= Second neighborhood problem =

Unsolved problem about oriented graphs

For any oriented graph, the conjecture states that at least one vertex $v$ (here, the white vertex) can be found with a number of first neighbors (blue vertices) less than or equal to the number of second neighbors (red vertices).

In mathematics, the second neighborhood problem is an unsolved problem about oriented graphs posed by Paul Seymour. Intuitively, it suggests that in a social network described by such a graph, someone will have at least as many friends-of-friends as friends.

The problem is also known as the second neighborhood conjecture or Seymour’s distance two conjecture.

==Statement==
An oriented graph is a finite directed graph obtained from a simple undirected graph by assigning an orientation to each edge. Equivalently, it is a directed graph that has no self-loops, no parallel edges, and no two-edge cycles. The first neighborhood of a vertex $v$ (also called its open neighborhood) consists of all vertices at distance one from $v$, and the second neighborhood of $v$ consists of all vertices at distance two from $v$. These two neighborhoods form disjoint sets, neither of which contains $v$ itself.

In 1990, Paul Seymour conjectured that, in every oriented graph, there always exists at least one vertex $v$ whose second neighborhood is at least as large as its first neighborhood. Equivalently, in the square of the graph, the degree of $v$ is at least doubled. The problem was first published by Nathaniel Dean and Brenda J. Latka in 1995, in a paper that studied the problem on a restricted class of oriented graphs, the tournaments (orientations of complete graphs). Dean had previously conjectured that every tournament obeys the second neighborhood conjecture, and this special case became known as Dean's conjecture.

Unsolved problem in mathematics: Does every oriented graph contain a Seymour vertex?

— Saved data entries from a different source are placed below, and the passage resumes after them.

-- ==== Sys2Proof/Machine/Fetch.lean ====
section
/-! DEFINITION. Fetching an instruction's bytes (30_encoding.md R104, R113), and placing bytes where the next step
fetches them. -/

namespace Sys2Proof.Machine

/-- The address of byte `k` of the instruction at IP: `(a0 + k) mod 65536` (R104). -/
def fetchAddr (s : State) (k : Nat) : Word := s.ip + BitVec.ofNat 16 k

/-- The bytes an instruction at IP can have, opcode first, with IP unmoved (R104, R113). An instruction uses the first
`len` of the four; reading the others has no effect (20_memory.md R79). -/
def fetchBytes (s : State) : List Byte :=
  [readByte s (fetchAddr s 0), readByte s (fetchAddr s 1), readByte s (fetchAddr s 2), readByte s (fetchAddr s 3)]

/-- The instruction at IP (R107, R113). -/
def fetchInstr (s : State) : Decoded := decode s.cfg.table (fetchBytes s)

/-- The state with a byte put at an address for the next fetch: into RAM, or into the ROM file's mapped bank and the
window onto it. This stands for loading a program (log entry 34). -/
def placeByte (s : State) (addr : Word) (v : Byte) : State :=
  if addr.toNat < ramSize then s.withRam (Memory.write s.ram addr.toNat v)
  else
    { s with
      bankBuf := BankBuf.patch s.bankBuf (addr.toNat - ramSize) v
      cfg := { s.cfg with romFile := RomFile.patch s.cfg.romFile (s.curBank * bankSize + (addr.toNat - ramSize)) v } }

/-- The state with bytes put one after the other from byte `k` of the instruction at IP on. -/
def placeBytes (s : State) (k : Nat) : List Byte → State
  | [] => s
  | v :: vs => placeBytes (placeByte s (fetchAddr s k) v) (k + 1) vs

end Sys2Proof.Machine
end

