/-- The state after reset: zero registers, IP at RESET_IP, zero RAM, bank 0 mapped, nothing pending, empty trace. For
every configuration with RESET_IP = 0x8000 and RAM_INIT all zero, the state after reset has the values of the reset
table; the window shows bank 0. The reset of a running machine gives the same values. All of these values but Flags
bits 2..0 are decisions the spec marks as its own (D14, log entries 3, 4 and 5), and what the reset of a running
machine draws is log entry 35. -/
def Obligations.ResetValues : Prop :=
  ∀ (c : Config) (draw : Nat) (inputs : List (List Byte)) (s : State), c.resetIP = 0x8000#16 → c.ramInit = [] →
    s = State.resetWith c draw inputs →
    s.a = 0x0000#16 ∧ s.b = 0x0000#16 ∧ s.x = 0x0000#16 ∧ s.y = 0x0000#16 ∧ s.sp = 0x0000#15 ∧ s.ip = 0x8000#16 ∧
      s.bankNum = 0x00#8 ∧ s.flags = 0x00#8 ∧ (∀ addr : Word, addr.toNat < 0x8000 → readByte s addr = 0x00#8) ∧ s.curBank = 0 ∧
      s.bankBuf = loadBank c 0 draw ∧ s.halted = false ∧ s.pending = none ∧ s.trace = [] ∧
      ∀ u : State, u.cfg = c → resetMachine u = State.resetWith c u.draws u.inputs
end

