/-- Settles O55: only an instruction with SP among its destinations changes it, and the MathOperations and CMP say to
what. -/
theorem spChangesOnlyAsListed : Obligations.SpChangesOnlyAsListed := by
  intro i s s' h
  refine ⟨fun hne => ?_, fun hi => exec_sp_of_isMath hi h, ?_, fun hi => ?_⟩
  · have hmem : .SP ∈ destinations i := by
      by_contra hi
      exact hne (exec_sp_of_not_mem h hi)
    exact SP_mem_destinations.mp hmem
  · rintro rfl
    exact exec_cmp_sp h
  · refine exec_sp_of_not_mem h ?_
    rw [SP_mem_destinations]
    obtain ⟨r, rfl⟩ | rfl | ⟨r, hr, rfl⟩ := hi
    · simp [isMath]
    · simp [isMath]
    · simp [isMath, hr]

end Sys2Proof.Machine
end

section
/-! Memory and banks: bytes and words in RAM and the ROM window, stack words, and the neighbouring banks (20_memory.md
sections 1 to 3). -/

namespace Sys2Proof.Machine

/-! ## Bytes -/

/-- Settles O21: one lemma per side of 0x8000. -/
theorem byteReadSelectsRamOrBank : Obligations.ByteReadSelectsRamOrBank := fun _ _ =>
  ⟨fun h => readByte_ram (Nat.lt_succ_of_le h), fun h => readByte_window (Nat.not_lt.mpr h)⟩

/-- Reading after a byte write (20_memory.md R61, R62): `v` at a written RAM address, the old byte everywhere else. -/
theorem readByte_writeByte {s : State} (a b : Word) (v : Byte) (hm : s.ram.wf = true) :
    readByte (writeByte s a v) b = if b = a ∧ a.toNat < ramSize then v else readByte s b := by
  by_cases ha : a.toNat < ramSize
  · by_cases hb : b = a
    · subst hb
      rw [if_pos ⟨rfl, ha⟩, readByte_writeByte_same hm ha]
    · rw [if_neg fun h => hb h.1, readByte_writeByte_other hb]
  · rw [if_neg fun h => ha h.2, writeByte_window ha]

/-- A state that differs at most in RAM, with RAM in form, is the old state with a store in form. -/
theorem exists_wf_ram {s t : State} (h : ∃ m, t = s.withRam m) (hm : t.ram.wf = true) :
    ∃ m : Memory, m.wf = true ∧ t = { s with ram := m } := by
  obtain ⟨m, rfl⟩ := h
  exact ⟨m, hm, rfl⟩

/-- Settles O22. -/
theorem byteWriteStoresInRamOnly : Obligations.ByteWriteStoresInRamOnly := fun s a b v hm =>
  ⟨readByte_writeByte a b v hm, fun ha => writeByte_window (Nat.not_lt.mpr ha),
    exists_wf_ram (writeByte_eq s a v) (writeByte_ram_wf a v hm)⟩

/-! ## Words -/

/-- The address of a word's second byte (R64, D15). -/
theorem succ_eq_ofNat (a : Word) : a + 1#16 = BitVec.ofNat 16 ((a.toNat + 1) % 65536) := by
  apply BitVec.eq_of_toNat_eq
  simp

/-- Settles O23: the two edges are the general rule with each byte read on its own side of 0x8000. -/
theorem wordReadIsLittleEndian : Obligations.WordReadIsLittleEndian := by
  intro s
  refine ⟨fun a => ?_, ?_, ?_⟩
  · rw [littleEndian_eq_wordOf, ← succ_eq_ofNat, readWord]
  · have lo : readByte s 0x7FFF#16 = Memory.read s.ram 0x7FFF := readByte_ram (by decide)
    have hi : readByte s (0x7FFF#16 + 1#16) = BankBuf.read s.bankBuf 0 := readByte_window (by decide)
    rw [littleEndian_eq_wordOf, readWord, lo, hi]
  · have lo : readByte s 0xFFFF#16 = BankBuf.read s.bankBuf 0x7FFF := readByte_window (by decide)
    have hi : readByte s (0xFFFF#16 + 1#16) = Memory.read s.ram 0 := readByte_ram (by decide)
    rw [littleEndian_eq_wordOf, readWord, lo, hi]

/-- Reading after a word write (R65): each byte where its own address lies in RAM, the old byte everywhere else. -/
theorem readByte_writeWord {s : State} (a b v : Word) (hm : s.ram.wf = true) :
    readByte (writeWord s a v) b =
      if b = a ∧ b.toNat < ramSize then loByte v
      else if b = a + 1#16 ∧ b.toNat < ramSize then hiByte v
      else readByte s b := by
  rw [writeWord, readByte_writeByte _ _ _ (writeByte_ram_wf _ _ hm), readByte_writeByte _ _ _ hm]
  by_cases hlo : b = a
  · subst hlo
    simp [(succ_ne b).symm]
  · by_cases hhi : b = a + 1#16
    · subst hhi
      simp
    · simp [hlo, hhi]

/-- A word write with both bytes in the ROM window is discarded (R65). -/
theorem writeWord_window {s : State} {a v : Word} (ha : ramSize ≤ a.toNat) (hl : a.toNat ≤ 0xFFFE) :
    writeWord s a v = s := by
  have hi : ¬(a + 1#16).toNat < ramSize := by
    simp only [ramSize] at *
    bv_omega
  rw [writeWord, writeByte_window (Nat.not_lt.mpr ha), writeByte_window hi]

/-- Settles O24. -/
theorem wordWriteStoresEachByteOnItsOwn : Obligations.WordWriteStoresEachByteOnItsOwn := by
  intro s a b v hm
  refine ⟨?_, writeWord_window, exists_wf_ram (writeWord_eq s a v) (writeWord_ram_wf a v hm)⟩
  rw [← succ_eq_ofNat, ← loByte_eq_ofNat, ← hiByte_eq_ofNat]
  exact readByte_writeWord a b v hm

/-! ## Stack words -/

/-- A byte at a stack address is RAM's (10_state.md R31). -/
theorem readByte_stackAddr (s : State) (p : StackPtr) : readByte s (stackAddr p) = Memory.read s.ram p.toNat := by
  rw [readByte_ram (stackAddr_lt p), stackAddr_toNat]

/-- Away from the last address of RAM, the circular successor is the next memory address. -/
theorem stackAddr_nextSP {p : StackPtr} (h : p.toNat ≠ 0x7FFF) : stackAddr (nextSP p) = stackAddr p + 1#16 := by
  have hp := p.isLt
  apply BitVec.eq_of_toNat_eq
  rw [stackAddr_toNat, nextSP_toNat, BitVec.toNat_add, stackAddr_toNat, BitVec.toNat_ofNat]
  omega

/-- The two bytes of a stack word lie at different addresses. -/
theorem stackAddr_nextSP_ne (p : StackPtr) : stackAddr (nextSP p) ≠ stackAddr p := fun h =>
  nextSP_ne p (stackAddr_injective h)

theorem readByte_writeStack_lo {s : State} (p : StackPtr) (v : Word) (hm : s.ram.wf = true) :
    readByte (writeStack s p v) (stackAddr p) = loByte v := by
  rw [writeStack, readByte_writeByte_other (stackAddr_nextSP_ne p).symm, readByte_writeByte_same hm (stackAddr_lt p)]

theorem readByte_writeStack_hi {s : State} (p : StackPtr) (v : Word) (hm : s.ram.wf = true) :
    readByte (writeStack s p v) (stackAddr (nextSP p)) = hiByte v :=
  readByte_writeByte_same (writeByte_ram_wf _ _ hm) (stackAddr_lt _)

theorem readByte_writeStack_other {s : State} {p : StackPtr} {v b : Word} (hlo : b ≠ stackAddr p)
    (hhi : b ≠ stackAddr (nextSP p)) : readByte (writeStack s p v) b = readByte s b := by
  rw [writeStack, readByte_writeByte_other hhi, readByte_writeByte_other hlo]

/-- A stack word is read back (20_memory.md R74, R75). -/
theorem readStack_writeStack {s : State} (p : StackPtr) (v : Word) (hm : s.ram.wf = true) :
    readStack (writeStack s p v) p = v := by
  rw [readStack, readByte_writeStack_lo p v hm, readByte_writeStack_hi p v hm, wordOf_loByte_hiByte]

/-- Settles O25: a stack word's two bytes are RAM's at `p` and at its circular successor. -/
theorem stackWordReadBack : Obligations.StackWordReadBack := by
  intro s p v
  rw [← nextSP_toNat]
  refine ⟨?_, fun hp => ?_, fun hm => ⟨readStack_writeStack p v hm, ?_, ?_, fun b hlo hhi => ?_, ?_⟩⟩
  · rw [littleEndian_eq_wordOf, readStack, readByte_stackAddr, readByte_stackAddr]
  · rw [readStack, readWord, stackAddr_nextSP hp]
  · rw [← readByte_stackAddr, readByte_writeStack_lo p v hm, loByte_eq_ofNat]
  · rw [← readByte_stackAddr, readByte_writeStack_hi p v hm, hiByte_eq_ofNat]
  · refine readByte_writeStack_other ?_ ?_
    · rintro rfl
      exact hlo (stackAddr_toNat p)
    · rintro rfl
      exact hhi (stackAddr_toNat (nextSP p))
  · exact exists_wf_ram (writeStack_eq s p v) (writeStack_ram_wf p v hm)

/-! ## The neighbouring banks -/

theorem nextBank_preloaded {s : State} (hv : s.cfg.variant = .preloaded) :
    nextBank s = switchBank s ((s.curBank + 1) % s.cfg.nbanks) := by simp [nextBank, hv]

/-- `nextBank()` is a bank switch under both variants (R71, R72). -/
theorem nextBank_eq_switchBank (s : State) : ∃ n, nextBank s = switchBank s n := by
  cases hv : s.cfg.variant with
  | preloaded => exact ⟨_, nextBank_preloaded hv⟩
  | streaming => exact ⟨_, nextBank_streaming hv⟩

/-- Before bank 0 comes the last bank (R71). -/
theorem add_pred_mod {k n : Nat} (h : k < n) : (k + n - 1) % n = if k = 0 then n - 1 else k - 1 := by
  split
  · subst k
    rw [Nat.zero_add]
    exact Nat.mod_eq_of_lt (by omega)
  · rw [show k + n - 1 = k - 1 + n by omega, Nat.add_mod_right]
    exact Nat.mod_eq_of_lt (by omega)

theorem previousBank_preloaded {s : State} (hv : s.cfg.variant = .preloaded) :
    previousBank s = .next (switchBank s ((s.curBank + s.cfg.nbanks - 1) % s.cfg.nbanks)) := by
  simp [previousBank, hv]

/-- A Streaming machine has no bank before bank 0 (R73). -/
theorem previousBank_streaming_zero {s : State} (hv : s.cfg.variant = .streaming) (h : s.curBank = 0) :
    previousBank s = .fault (.outOfRangeBank (-1) (s.withHalted true)) := by
  simp [previousBank, hv, h, raiseOutOfRangeBank, haltedBy]

theorem previousBank_streaming_pos {s : State} (hv : s.cfg.variant = .streaming) (h : 0 < s.curBank) :
    previousBank s = .next (switchBank s (s.curBank - 1)) := by
  obtain ⟨n, hn⟩ := Nat.exists_eq_succ_of_ne_zero h.ne'
  simp [previousBank, hv, hn]

/-- A `previousBank()` that answers a next state is a bank switch (R71, R73). -/
theorem previousBank_next {s t : State} (h : previousBank s = .next t) : ∃ n, t = switchBank s n := by
  cases hv : s.cfg.variant with
  | preloaded =>
    cases (previousBank_preloaded hv).symm.trans h
    exact ⟨_, rfl⟩
  | streaming =>
    obtain h0 | hpos := Nat.eq_zero_or_pos s.curBank
    · cases (previousBank_streaming_zero hv h0).symm.trans h
    · cases (previousBank_streaming_pos hv hpos).symm.trans h
      exact ⟨_, rfl⟩

/-- Settles O34: one lemma per variant and side; a bank switch keeps BankNum. -/
theorem nextAndPreviousBank : Obligations.NextAndPreviousBank := by
  intro s
  refine ⟨fun hv _ => ⟨nextBank_preloaded hv, fun hlt => ?_⟩,
    fun hv => ⟨nextBank_streaming hv, previousBank_streaming_pos hv, previousBank_streaming_zero hv⟩, ?_, fun t h => ?_⟩
  · rw [previousBank_preloaded hv, add_pred_mod hlt]
  · obtain ⟨n, hn⟩ := nextBank_eq_switchBank s
    rw [hn, switchBank_bankNum]
  · obtain ⟨n, rfl⟩ := previousBank_next h
    exact switchBank_bankNum s n

end Sys2Proof.Machine
end

section
/-! The fields of an encoding: the opcode byte's remainder modulo OPMOD, and the two registers of a RegisterPair byte
(30_encoding.md sections 1 and 3). -/

namespace Sys2Proof

/-! ## The opcode byte -/

/-- Under every decode table, opcode bytes with the same remainder modulo OPMOD are aliases of each other (R107). -/
theorem decode_congr_mod {t : DecodeTable} {b b' : Byte} (h : b.toNat % t.opmod = b'.toNat % t.opmod)
    (rest : List Byte) : decode t (b :: rest) = decode t (b' :: rest) := by
  simp only [decode, DecodeTable.lookup, h]

/-- Under every decode table, an index below OPMOD that is a byte is selected by that byte (R107, R108). -/
theorem lookup_ofNat {t : DecodeTable} {k : Nat} (hk : k < t.opmod) (hb : k < 256) :
    t.lookup (BitVec.ofNat 8 k) = t.ops[k]? := by
  rw [DecodeTable.lookup, BitVec.toNat_ofNat, Nat.mod_eq_of_lt hb, Nat.mod_eq_of_lt hk]

/-- How many of the 256 opcode bytes have an index as their remainder modulo OPMOD (R108). -/
theorem countP_opcodeBytes {opmod k : Nat} (hk : k < opmod) :
    (List.range 256).countP (fun b => b % opmod = k) = 256 / opmod + if k < 256 % opmod then 1 else 0 := by
  have hcount := Nat.count_modEq_card 256 (Nat.zero_lt_of_lt hk) k
  simpa only [Nat.count, Nat.ModEq, Nat.mod_eq_of_lt hk] using hcount

/-- Settles O6: three facts about every OPMOD, at OPMOD = 33, where 256 = 7 * 33 + 25. -/
theorem aliasBytesSelectOneOperation : Obligations.AliasBytesSelectOneOperation := by
  refine ⟨fun b b' rest h => decode_congr_mod h rest, fun i => lookup_ofNat i.isLt (by omega), fun i => ?_⟩
  have hedge : i.val < 256 % 33 ↔ i.val ≤ 24 := Nat.lt_succ_iff
  rw [countP_opcodeBytes i.isLt, if_congr hedge rfl rfl]
  split <;> rfl

/-! ## The RegisterPair byte -/

/-- A 3-bit field names the register of its value (R103). -/
@[simp] theorem Reg.index_ofField (f : BitVec 3) : (Reg.ofField f).index = f.toNat := by
  revert f
  decide

theorem pairDst_index (p : Byte) : (pairDst p).index = p.toNat % 8 := by
  rw [pairDst, Reg.index_ofField, BitVec.extractLsb'_toNat, Nat.shiftRight_zero]

theorem pairSrc_index (p : Byte) : (pairSrc p).index = p.toNat / 8 % 8 := by
  rw [pairSrc, Reg.index_ofField, BitVec.extractLsb'_toNat, Nat.shiftRight_eq_div_pow]

/-- The opcode byte 02 selects MOV, whose one operand is a RegisterPair byte (R103, R110). -/
theorem decode_mov (p : Byte) (rest : List Byte) :
    decode referenceTable (0x02#8 :: p :: rest) = .ok (.mov (pairDst p) (pairSrc p), rest) := rfl

/-- Settles O7: the two fields of the byte as remainders. -/
theorem registerPairFields : Obligations.RegisterPairFields := fun p rest =>
  ⟨pairDst p, pairSrc p, decode_mov p rest, pairDst_index p, pairSrc_index p⟩

end Sys2Proof
end

section
/-! Data movement: a completed register write, and loads and stores through a Register operand (40_data_movement.md
R130 to R136). -/

namespace Sys2Proof.Machine

/-! ## The shapes of the meanings -/

theorem exec_nop (s : State) : exec .nop s = .next (advanceIP 1 s) := rfl

theorem exec_imm (r : Byte) (v : Word) (s : State) :
    exec (.imm r v) s = completed 4 (withRegister r s fun d => setReg s d v) := rfl

theorem exec_mov (dst src : Reg) (s : State) :
    exec (.mov dst src) s = completed 2 (setReg s dst (getReg s src)) := rfl

theorem exec_lda (r : Byte) (s : State) :
    exec (.lda r) s = completed 2 (withRegisterValue r s fun addr => .next (s.withA (readWord s addr))) := rfl

theorem exec_ldb (r : Byte) (s : State) :
    exec (.ldb r) s = completed 2 (withRegisterValue r s fun addr => .next (s.withB (readWord s addr))) := rfl

theorem exec_sta (r : Byte) (s : State) :
    exec (.sta r) s = completed 2 (withRegisterValue r s fun addr => .next (writeWord s addr s.a)) := rfl

theorem exec_stb (r : Byte) (s : State) :
    exec (.stb r) s = completed 2 (withRegisterValue r s fun addr => .next (writeWord s addr s.b)) := rfl

/-! ## Register writes -/

/-- Only a Preloaded BankNum refuses a value (10_state.md R27). -/
theorem not_writeAllowed {s : State} {d : Reg} {v : Word} : ¬writeAllowed s d v ↔
    d = .BankNum ∧ s.cfg.variant = .preloaded ∧ s.cfg.nbanks ≤ v.toNat % 256 := by
  simp [writeAllowed]

/-- An allowed register write answers the state that the rules' own arithmetic gives (R25 to R28). -/
theorem setReg_of_writeAllowed {s : State} {d : Reg} {v : Word} (h : writeAllowed s d v) :
    setReg s d v = .next (registerWritten s d v) := by
  cases d with
  | A | B | X | Y | IP => rfl
  | SP => rw [registerWritten, ← setWidth_stackPtr_eq_ofNat]; rfl
  | Flags => rw [registerWritten, ← loByte_eq_ofNat]; rfl
  | BankNum =>
    have hb : s.cfg.variant = .streaming ∨ v.toNat % 256 < s.cfg.nbanks := by
      cases hv : s.cfg.variant with
      | preloaded => exact .inr (h rfl hv)
      | streaming => exact .inl rfl
    rw [setReg_bankNum_inRange hb, registerWritten, ← loByte_eq_ofNat]
    rfl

A vertex in a directed graph whose second neighborhood is at least as large as its first neighborhood is called a Seymour vertex.

In the second neighborhood conjecture, the condition that the graph have no two-edge cycles is necessary, for in graphs that have such cycles (for instance the complete oriented graph) all second neighborhoods may be empty or small.

==Partial results==
Fisher (1996) proved Dean's conjecture, the special case of the second neighborhood problem for tournaments.

For some graphs, a vertex of minimum out-degree will be a Seymour vertex. For instance, if a directed graph has a sink, a vertex of out-degree zero, then the sink is automatically a Seymour vertex, because its first and second neighborhoods both have size zero. In a graph without sinks, a vertex of out-degree one is always a Seymour vertex. In the orientations of triangle-free graphs, any vertex $v$ of minimum out-degree is again a Seymour vertex, because for any edge from $v$ to another vertex $w$, the out-neighbors of $w$ all belong to the second neighborhood of $v$.

For arbitrary graphs with higher vertex degrees, the vertices of minimum degree might not be Seymour vertices, but the existence of a low-degree vertex can still lead to the existence of a nearby Seymour vertex. Using this sort of reasoning, the second neighborhood conjecture has been proven to be true for any oriented graph that contains at least one vertex of out-degree ≤ 6.. Following this, the conjecture is true for all graphs with a number of vertices ≤ 14, as these must contain at least one vertex with out-degree ≤ 6. This can be improved to graphs with a number of vertices ≤ 15, because the only graphs with 15 vertices and none with out-degree ≤ 6 are tournament graphs.

Every oriented bipartite graph follows the conjecture, as well as all oriented graphs whose vertex set can be partitioned into an independent set and a 2-degenerate graph.

Random tournaments and some random directed graphs have many Seymour vertices with high probability.
Every oriented graph has a vertex whose second neighborhood is at least $\gamma$ times as big as the first neighborhood,
where
$\gamma=\frac{1}{6}\left(-1+\sqrt[3]{53-6\sqrt{78}}+\sqrt[3]{53+6\sqrt{78}}\right) \approx 0.657$
is the real root of the polynomial $2x^3+x^2-1$.